Doğuştan gelen sorunların nemli bir kısmı rahimin birleşme anormallikleri. Rahim anne karnında iken iki ayrı parçadan oluşup, zamanla birleşiyor. Ancak birleşme gerçekleşmezse çift rahim ya da rahim içinde boydan boya bir perde kalıyor. Bu rahimlerde embriyon tutunamıyor ya da gebeliğin erken dönemlerinde (ilk 3 ay) düşükler meydana gelebiliyor. Eğer gebelik oluşur ve devam ederse de erken doğum riski bulunuyor. Bu tip rahim anomalileri ofis histeroskopi dediğimiz endoskopik yöntemlerle tedavi edilebiliyor. Muayenehane ortamında, anestezisiz, özel optikler eşliğinde yapılan ofis histereskopide, ultrasonda dahi görünmeyen sorunlar saptanıp, müdahale edilebiliyor. Özellikle rahimde yer alan perdenin kesilmesi gebeliklerin düşükle sonuçlanmasını önemli ölçüde engelliyor. Bazen rahimde sonradan oluşan polip, miyom gibi oluşumlar gebeliği engelliyor veya düşüklere neden oluyor. Bu sorunların da büyük bölümü yine ofis histeroskopiyle çözülebiliyor.
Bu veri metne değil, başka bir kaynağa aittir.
-- ==== Sys2Proof/Laws/PerInstr.lean ====
section
/-! SUPPORT. Laws about a command as syntax, one lemma per constructor. `EncodeDecode`: the word of a command has its
reserved field 00 and its fields where the map puts them, and decodes to the command (30_encoding.md R71, R74). -/

namespace Sys2Proof.Laws.EncodeDecode

/-- What is stated of each command. -/
def Statement (i : Instr) : Prop :=
  i.wellFormed = true ∧ fieldRsv (encode i) = 0 ∧ fieldSrc (encode i) = encodeSrc i ∧
    fieldOpc (encode i) = encodeOpc i ∧ decode (encode i) = some i

theorem initX : Statement .initX := by unfold Statement; decide

theorem initS : Statement .initS := by unfold Statement; decide

theorem initD : Statement .initD := by unfold Statement; decide

theorem next : Statement .next := by unfold Statement; decide

theorem next2 : Statement .next2 := by unfold Statement; decide

theorem jump : Statement .jump := by unfold Statement; decide

theorem fill : Statement .fill := by unfold Statement; decide

theorem peek : Statement .peek := by unfold Statement; decide

theorem rdstate : Statement .rdstate := by unfold Statement; decide

theorem rdinc : Statement .rdinc := by unfold Statement; decide

theorem restore : Statement .restore := by unfold Statement; decide

end Sys2Proof.Laws.EncodeDecode
end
RAHİM ZARINA ÇİZİK ORTAMI GENÇLEŞTİRİYOR
İsrailli araştırmacılar, tüp bebek yapılacak hastalarda 1 ay önce rahim zarına yapılacak çiziklerin gebelik oranlarını arttırdığını gösterdi. Bunun üzerine Avrupa’da TROPHY çalışması denilen, bu yöntemin yararını araştıran geniş kapsamlı bir araştırma başlatıldı. Genel kanı rahim zarına yapılacak çiziklerin, rahim içinde kan akışını arttırdığı ve doku yenilenmesini sağlayarak gebelik oranlarını yükselttiği yönünde.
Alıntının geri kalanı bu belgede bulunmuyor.